The proclamation of Jesus as messiah is a central tenet of the Christian faith,[1] yet Jesus did not seem to fulfill what many Jews appear to have expected of a Davidic king: he did not mount a political throne and defeat Israel’s enemies. He did not “destroy the power particularly of Rome . . . inaugurate a dynasty of the proper line . . . spur and enable the exiles to return to Palestine . . . (and) usher in the long-awaited final judgment of God.”[2] He did not gather in the exiles,[3] put an end to evil, sin,[4] disease, and death,[5] or inaugurate a new age of peace, harmony,[6] fertility, or abundance.[7]
Nonetheless, a considerable number of ancient Jews evidently found Jesus’ “messianic” credentials more than acceptable.[8] So why was Jesus first identified as “messiah?”[9] Some scholars hold that Jesus himself never claimed to be a messiah: the early Church did it for him.[10] Some have argued that Paul’s use of Χριστός can be explained as more of a proper name or nickname than a title.[11] Some are reluctant even to use the term “messiah” for Jesus.[12] Some argue that the Jewish crowds proclaimed Jesus as messiah, but that he rejected the title.[13] Others claim that Jesus neither claimed nor rejected the title.[14] Still others argue that Jesus revised the meaning of the role.[15]

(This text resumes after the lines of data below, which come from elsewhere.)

-- ==== Sys2Proof/Laws/State.lean ====
section
/-!
SUPPORT. What each named update leaves of every field of the state, and what reading back gives; all true by computation.
-/
namespace Sys2Proof.Machine

/-! ### setCore -/

@[simp] theorem State.setCore_pending (s : State) (c : Nat) (k : Core) : (s.setCore c k).pending = s.pending := rfl
@[simp] theorem State.setCore_now (s : State) (c : Nat) (k : Core) : (s.setCore c k).now = s.now := rfl
@[simp] theorem State.setCore_free (s : State) (c : Nat) (k : Core) : (s.setCore c k).free = s.free := rfl
@[simp] theorem State.setCore_out (s : State) (c : Nat) (k : Core) : (s.setCore c k).out = s.out := rfl
@[simp] theorem State.setCore_cp (s : State) (c : Nat) (k : Core) : (s.setCore c k).cp = s.cp := rfl
@[simp] theorem State.setCore_bar (s : State) (c : Nat) (k : Core) : (s.setCore c k).bar = s.bar := rfl
@[simp] theorem State.setCore_pcie (s : State) (c : Nat) (k : Core) : (s.setCore c k).pcie = s.pcie := rfl
@[simp] theorem State.setCore_hif (s : State) (c : Nat) (k : Core) : (s.setCore c k).hif = s.hif := rfl
@[simp] theorem State.setCore_i3c (s : State) (c : Nat) (k : Core) : (s.setCore c k).i3c = s.i3c := rfl
@[simp] theorem State.setCore_mb (s : State) (c : Nat) (k : Core) : (s.setCore c k).mb = s.mb := rfl
@[simp] theorem State.setCore_ev (s : State) (c : Nat) (k : Core) : (s.setCore c k).ev = s.ev := rfl
@[simp] theorem State.setCore_tele (s : State) (c : Nat) (k : Core) : (s.setCore c k).tele = s.tele := rfl
@[simp] theorem State.setCore_img (s : State) (c : Nat) (k : Core) : (s.setCore c k).img = s.img := rfl
@[simp] theorem State.setCore_pol (s : State) (c : Nat) (k : Core) : (s.setCore c k).pol = s.pol := rfl
@[simp] theorem State.setCore_sec (s : State) (c : Nat) (k : Core) : (s.setCore c k).sec = s.sec := rfl
@[simp] theorem State.setCore_pat (s : State) (c : Nat) (k : Core) : (s.setCore c k).pat = s.pat := rfl
@[simp] theorem State.setCore_rud (s : State) (c : Nat) (k : Core) : (s.setCore c k).rud = s.rud := rfl
@[simp] theorem State.setCore_cores (s : State) (c : Nat) (k : Core) : (s.setCore c k).cores = Table.set Core.init s.cores c k := rfl
@[simp] theorem State.setCore_fab (s : State) (c : Nat) (k : Core) : (s.setCore c k).fab = s.fab := rfl
@[simp] theorem State.setCore_kv (s : State) (c : Nat) (k : Core) : (s.setCore c k).kv = s.kv := rfl
@[simp] theorem State.setCore_ep (s : State) (c : Nat) (k : Core) : (s.setCore c k).ep = s.ep := rfl
@[simp] theorem State.setCore_lead (s : State) (c : Nat) (k : Core) : (s.setCore c k).lead = s.lead := rfl
@[simp] theorem State.setCore_car (s : State) (c : Nat) (k : Core) : (s.setCore c k).car = s.car := rfl
@[simp] theorem State.setCore_rt (s : State) (c : Nat) (k : Core) : (s.setCore c k).rt = s.rt := rfl
@[simp] theorem State.setCore_ports (s : State) (c : Nat) (k : Core) : (s.setCore c k).ports = s.ports := rfl
@[simp] theorem State.setCore_dram (s : State) (c : Nat) (k : Core) : (s.setCore c k).dram = s.dram := rfl
@[simp] theorem State.setCore_beat (s : State) (c : Nat) (k : Core) : (s.setCore c k).beat = s.beat := rfl
@[simp] theorem State.setCore_sup (s : State) (c : Nat) (k : Core) : (s.setCore c k).sup = s.sup := rfl
@[simp] theorem State.setCore_pwr (s : State) (c : Nat) (k : Core) : (s.setCore c k).pwr = s.pwr := rfl
@[simp] theorem State.setCore_twin (s : State) (c : Nat) (k : Core) : (s.setCore c k).twin = s.twin := rfl
@[simp] theorem State.setCore_tap (s : State) (c : Nat) (k : Core) : (s.setCore c k).tap = s.tap := rfl
@[simp] theorem State.setCore_host (s : State) (c : Nat) (k : Core) : (s.setCore c k).host = s.host := rfl

/-! ### updCore -/

@[simp] theorem State.updCore_pending (s : State) (c : Nat) (f : Core → Core) : (s.updCore c f).pending = s.pending := rfl
@[simp] theorem State.updCore_now (s : State) (c : Nat) (f : Core → Core) : (s.updCore c f).now = s.now := rfl
@[simp] theorem State.updCore_free (s : State) (c : Nat) (f : Core → Core) : (s.updCore c f).free = s.free := rfl
@[simp] theorem State.updCore_out (s : State) (c : Nat) (f : Core → Core) : (s.updCore c f).out = s.out := rfl
@[simp] theorem State.updCore_cp (s : State) (c : Nat) (f : Core → Core) : (s.updCore c f).cp = s.cp := rfl
@[simp] theorem State.updCore_bar (s : State) (c : Nat) (f : Core → Core) : (s.updCore c f).bar = s.bar := rfl
@[simp] theorem State.updCore_pcie (s : State) (c : Nat) (f : Core → Core) : (s.updCore c f).pcie = s.pcie := rfl
@[simp] theorem State.updCore_hif (s : State) (c : Nat) (f : Core → Core) : (s.updCore c f).hif = s.hif := rfl
@[simp] theorem State.updCore_i3c (s : State) (c : Nat) (f : Core → Core) : (s.updCore c f).i3c = s.i3c := rfl
@[simp] theorem State.updCore_mb (s : State) (c : Nat) (f : Core → Core) : (s.updCore c f).mb = s.mb := rfl
@[simp] theorem State.updCore_ev (s : State) (c : Nat) (f : Core → Core) : (s.updCore c f).ev = s.ev := rfl
@[simp] theorem State.updCore_tele (s : State) (c : Nat) (f : Core → Core) : (s.updCore c f).tele = s.tele := rfl
@[simp] theorem State.updCore_img (s : State) (c : Nat) (f : Core → Core) : (s.updCore c f).img = s.img := rfl
@[simp] theorem State.updCore_pol (s : State) (c : Nat) (f : Core → Core) : (s.updCore c f).pol = s.pol := rfl
@[simp] theorem State.updCore_sec (s : State) (c : Nat) (f : Core → Core) : (s.updCore c f).sec = s.sec := rfl
@[simp] theorem State.updCore_pat (s : State) (c : Nat) (f : Core → Core) : (s.updCore c f).pat = s.pat := rfl
@[simp] theorem State.updCore_rud (s : State) (c : Nat) (f : Core → Core) : (s.updCore c f).rud = s.rud := rfl
@[simp] theorem State.updCore_cores (s : State) (c : Nat) (f : Core → Core) : (s.updCore c f).cores = Table.set Core.init s.cores c (f (s.core c)) := rfl
@[simp] theorem State.updCore_fab (s : State) (c : Nat) (f : Core → Core) : (s.updCore c f).fab = s.fab := rfl
@[simp] theorem State.updCore_kv (s : State) (c : Nat) (f : Core → Core) : (s.updCore c f).kv = s.kv := rfl
@[simp] theorem State.updCore_ep (s : State) (c : Nat) (f : Core → Core) : (s.updCore c f).ep = s.ep := rfl
@[simp] theorem State.updCore_lead (s : State) (c : Nat) (f : Core → Core) : (s.updCore c f).lead = s.lead := rfl
@[simp] theorem State.updCore_car (s : State) (c : Nat) (f : Core → Core) : (s.updCore c f).car = s.car := rfl
@[simp] theorem State.updCore_rt (s : State) (c : Nat) (f : Core → Core) : (s.updCore c f).rt = s.rt := rfl
@[simp] theorem State.updCore_ports (s : State) (c : Nat) (f : Core → Core) : (s.updCore c f).ports = s.ports := rfl
@[simp] theorem State.updCore_dram (s : State) (c : Nat) (f : Core → Core) : (s.updCore c f).dram = s.dram := rfl
@[simp] theorem State.updCore_beat (s : State) (c : Nat) (f : Core → Core) : (s.updCore c f).beat = s.beat := rfl
@[simp] theorem State.updCore_sup (s : State) (c : Nat) (f : Core → Core) : (s.updCore c f).sup = s.sup := rfl
@[simp] theorem State.updCore_pwr (s : State) (c : Nat) (f : Core → Core) : (s.updCore c f).pwr = s.pwr := rfl
@[simp] theorem State.updCore_twin (s : State) (c : Nat) (f : Core → Core) : (s.updCore c f).twin = s.twin := rfl
@[simp] theorem State.updCore_tap (s : State) (c : Nat) (f : Core → Core) : (s.updCore c f).tap = s.tap := rfl
@[simp] theorem State.updCore_host (s : State) (c : Nat) (f : Core → Core) : (s.updCore c f).host = s.host := rfl

/-! ### setPort -/

@[simp] theorem State.setPort_pending (s : State) (p : Port) (x : PortS) : (s.setPort p x).pending = s.pending := rfl
@[simp] theorem State.setPort_now (s : State) (p : Port) (x : PortS) : (s.setPort p x).now = s.now := rfl
@[simp] theorem State.setPort_free (s : State) (p : Port) (x : PortS) : (s.setPort p x).free = s.free := rfl
@[simp] theorem State.setPort_out (s : State) (p : Port) (x : PortS) : (s.setPort p x).out = s.out := rfl
@[simp] theorem State.setPort_cp (s : State) (p : Port) (x : PortS) : (s.setPort p x).cp = s.cp := rfl
@[simp] theorem State.setPort_bar (s : State) (p : Port) (x : PortS) : (s.setPort p x).bar = s.bar := rfl
@[simp] theorem State.setPort_pcie (s : State) (p : Port) (x : PortS) : (s.setPort p x).pcie = s.pcie := rfl
@[simp] theorem State.setPort_hif (s : State) (p : Port) (x : PortS) : (s.setPort p x).hif = s.hif := rfl
@[simp] theorem State.setPort_i3c (s : State) (p : Port) (x : PortS) : (s.setPort p x).i3c = s.i3c := rfl
@[simp] theorem State.setPort_mb (s : State) (p : Port) (x : PortS) : (s.setPort p x).mb = s.mb := rfl
@[simp] theorem State.setPort_ev (s : State) (p : Port) (x : PortS) : (s.setPort p x).ev = s.ev := rfl
@[simp] theorem State.setPort_tele (s : State) (p : Port) (x : PortS) : (s.setPort p x).tele = s.tele := rfl
@[simp] theorem State.setPort_img (s : State) (p : Port) (x : PortS) : (s.setPort p x).img = s.img := rfl
@[simp] theorem State.setPort_pol (s : State) (p : Port) (x : PortS) : (s.setPort p x).pol = s.pol := rfl
@[simp] theorem State.setPort_sec (s : State) (p : Port) (x : PortS) : (s.setPort p x).sec = s.sec := rfl
@[simp] theorem State.setPort_pat (s : State) (p : Port) (x : PortS) : (s.setPort p x).pat = s.pat := rfl
@[simp] theorem State.setPort_rud (s : State) (p : Port) (x : PortS) : (s.setPort p x).rud = s.rud := rfl
@[simp] theorem State.setPort_cores (s : State) (p : Port) (x : PortS) : (s.setPort p x).cores = s.cores := rfl
@[simp] theorem State.setPort_fab (s : State) (p : Port) (x : PortS) : (s.setPort p x).fab = s.fab := rfl
@[simp] theorem State.setPort_kv (s : State) (p : Port) (x : PortS) : (s.setPort p x).kv = s.kv := rfl
@[simp] theorem State.setPort_ep (s : State) (p : Port) (x : PortS) : (s.setPort p x).ep = s.ep := rfl
@[simp] theorem State.setPort_lead (s : State) (p : Port) (x : PortS) : (s.setPort p x).lead = s.lead := rfl
@[simp] theorem State.setPort_car (s : State) (p : Port) (x : PortS) : (s.setPort p x).car = s.car := rfl
@[simp] theorem State.setPort_rt (s : State) (p : Port) (x : PortS) : (s.setPort p x).rt = s.rt := rfl
@[simp] theorem State.setPort_ports (s : State) (p : Port) (x : PortS) : (s.setPort p x).ports = Table.put s.ports (Port.idx p) x := rfl
@[simp] theorem State.setPort_dram (s : State) (p : Port) (x : PortS) : (s.setPort p x).dram = s.dram := rfl
@[simp] theorem State.setPort_beat (s : State) (p : Port) (x : PortS) : (s.setPort p x).beat = s.beat := rfl
@[simp] theorem State.setPort_sup (s : State) (p : Port) (x : PortS) : (s.setPort p x).sup = s.sup := rfl
@[simp] theorem State.setPort_pwr (s : State) (p : Port) (x : PortS) : (s.setPort p x).pwr = s.pwr := rfl
@[simp] theorem State.setPort_twin (s : State) (p : Port) (x : PortS) : (s.setPort p x).twin = s.twin := rfl
@[simp] theorem State.setPort_tap (s : State) (p : Port) (x : PortS) : (s.setPort p x).tap = s.tap := rfl
@[simp] theorem State.setPort_host (s : State) (p : Port) (x : PortS) : (s.setPort p x).host = s.host := rfl

/-! ### updPort -/

@[simp] theorem State.updPort_pending (s : State) (p : Port) (f : PortS → PortS) : (s.updPort p f).pending = s.pending := rfl
@[simp] theorem State.updPort_now (s : State) (p : Port) (f : PortS → PortS) : (s.updPort p f).now = s.now := rfl
@[simp] theorem State.updPort_free (s : State) (p : Port) (f : PortS → PortS) : (s.updPort p f).free = s.free := rfl
@[simp] theorem State.updPort_out (s : State) (p : Port) (f : PortS → PortS) : (s.updPort p f).out = s.out := rfl
@[simp] theorem State.updPort_cp (s : State) (p : Port) (f : PortS → PortS) : (s.updPort p f).cp = s.cp := rfl
@[simp] theorem State.updPort_bar (s : State) (p : Port) (f : PortS → PortS) : (s.updPort p f).bar = s.bar := rfl
@[simp] theorem State.updPort_pcie (s : State) (p : Port) (f : PortS → PortS) : (s.updPort p f).pcie = s.pcie := rfl
@[simp] theorem State.updPort_hif (s : State) (p : Port) (f : PortS → PortS) : (s.updPort p f).hif = s.hif := rfl
@[simp] theorem State.updPort_i3c (s : State) (p : Port) (f : PortS → PortS) : (s.updPort p f).i3c = s.i3c := rfl
@[simp] theorem State.updPort_mb (s : State) (p : Port) (f : PortS → PortS) : (s.updPort p f).mb = s.mb := rfl
@[simp] theorem State.updPort_ev (s : State) (p : Port) (f : PortS → PortS) : (s.updPort p f).ev = s.ev := rfl
@[simp] theorem State.updPort_tele (s : State) (p : Port) (f : PortS → PortS) : (s.updPort p f).tele = s.tele := rfl
@[simp] theorem State.updPort_img (s : State) (p : Port) (f : PortS → PortS) : (s.updPort p f).img = s.img := rfl
@[simp] theorem State.updPort_pol (s : State) (p : Port) (f : PortS → PortS) : (s.updPort p f).pol = s.pol := rfl
@[simp] theorem State.updPort_sec (s : State) (p : Port) (f : PortS → PortS) : (s.updPort p f).sec = s.sec := rfl
@[simp] theorem State.updPort_pat (s : State) (p : Port) (f : PortS → PortS) : (s.updPort p f).pat = s.pat := rfl
@[simp] theorem State.updPort_rud (s : State) (p : Port) (f : PortS → PortS) : (s.updPort p f).rud = s.rud := rfl
@[simp] theorem State.updPort_cores (s : State) (p : Port) (f : PortS → PortS) : (s.updPort p f).cores = s.cores := rfl
@[simp] theorem State.updPort_fab (s : State) (p : Port) (f : PortS → PortS) : (s.updPort p f).fab = s.fab := rfl
@[simp] theorem State.updPort_kv (s : State) (p : Port) (f : PortS → PortS) : (s.updPort p f).kv = s.kv := rfl
@[simp] theorem State.updPort_ep (s : State) (p : Port) (f : PortS → PortS) : (s.updPort p f).ep = s.ep := rfl
@[simp] theorem State.updPort_lead (s : State) (p : Port) (f : PortS → PortS) : (s.updPort p f).lead = s.lead := rfl
@[simp] theorem State.updPort_car (s : State) (p : Port) (f : PortS → PortS) : (s.updPort p f).car = s.car := rfl
@[simp] theorem State.updPort_rt (s : State) (p : Port) (f : PortS → PortS) : (s.updPort p f).rt = s.rt := rfl
@[simp] theorem State.updPort_ports (s : State) (p : Port) (f : PortS → PortS) : (s.updPort p f).ports = Table.put s.ports (Port.idx p) (f (s.port p)) := rfl
@[simp] theorem State.updPort_dram (s : State) (p : Port) (f : PortS → PortS) : (s.updPort p f).dram = s.dram := rfl
@[simp] theorem State.updPort_beat (s : State) (p : Port) (f : PortS → PortS) : (s.updPort p f).beat = s.beat := rfl
@[simp] theorem State.updPort_sup (s : State) (p : Port) (f : PortS → PortS) : (s.updPort p f).sup = s.sup := rfl
@[simp] theorem State.updPort_pwr (s : State) (p : Port) (f : PortS → PortS) : (s.updPort p f).pwr = s.pwr := rfl
@[simp] theorem State.updPort_twin (s : State) (p : Port) (f : PortS → PortS) : (s.updPort p f).twin = s.twin := rfl
@[simp] theorem State.updPort_tap (s : State) (p : Port) (f : PortS → PortS) : (s.updPort p f).tap = s.tap := rfl
@[simp] theorem State.updPort_host (s : State) (p : Port) (f : PortS → PortS) : (s.updPort p f).host = s.host := rfl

The idea that Jesus avoided the term “messiah” because of its politico-military connotations is accepted by many as an historically plausible explanation within the context of first-century Judaism.[16] E. P. Sanders, for example, identifies Jesus as a prophet but claims that he saw himself as God’s eschatological “viceroy,” the “head of the judges of Israel, subordinate only to God himself,”[17] although he had neither political nor military ambitions. Nonetheless, Jesus had an exalted self-conception, which can be seen by Jesus’ arrival in Jerusalem on a donkey, presumably in fulfillment of Zechariah’s “messianic” prophecy: a “‘king,’ yes, of a sort; military conqueror no.”[18] Similarly, Ben Witherington concludes that Jesus thought of himself as having a unique relationship with God as his Son “anointed” with the Spirit,[19] but cautions that the term “messiah” is “not wholly adequate to express how Jesus viewed himself . . . the possibility of misunderstanding was indeed great, especially in view of the nationalistic expectations that existed in Jesus’ day.”[20]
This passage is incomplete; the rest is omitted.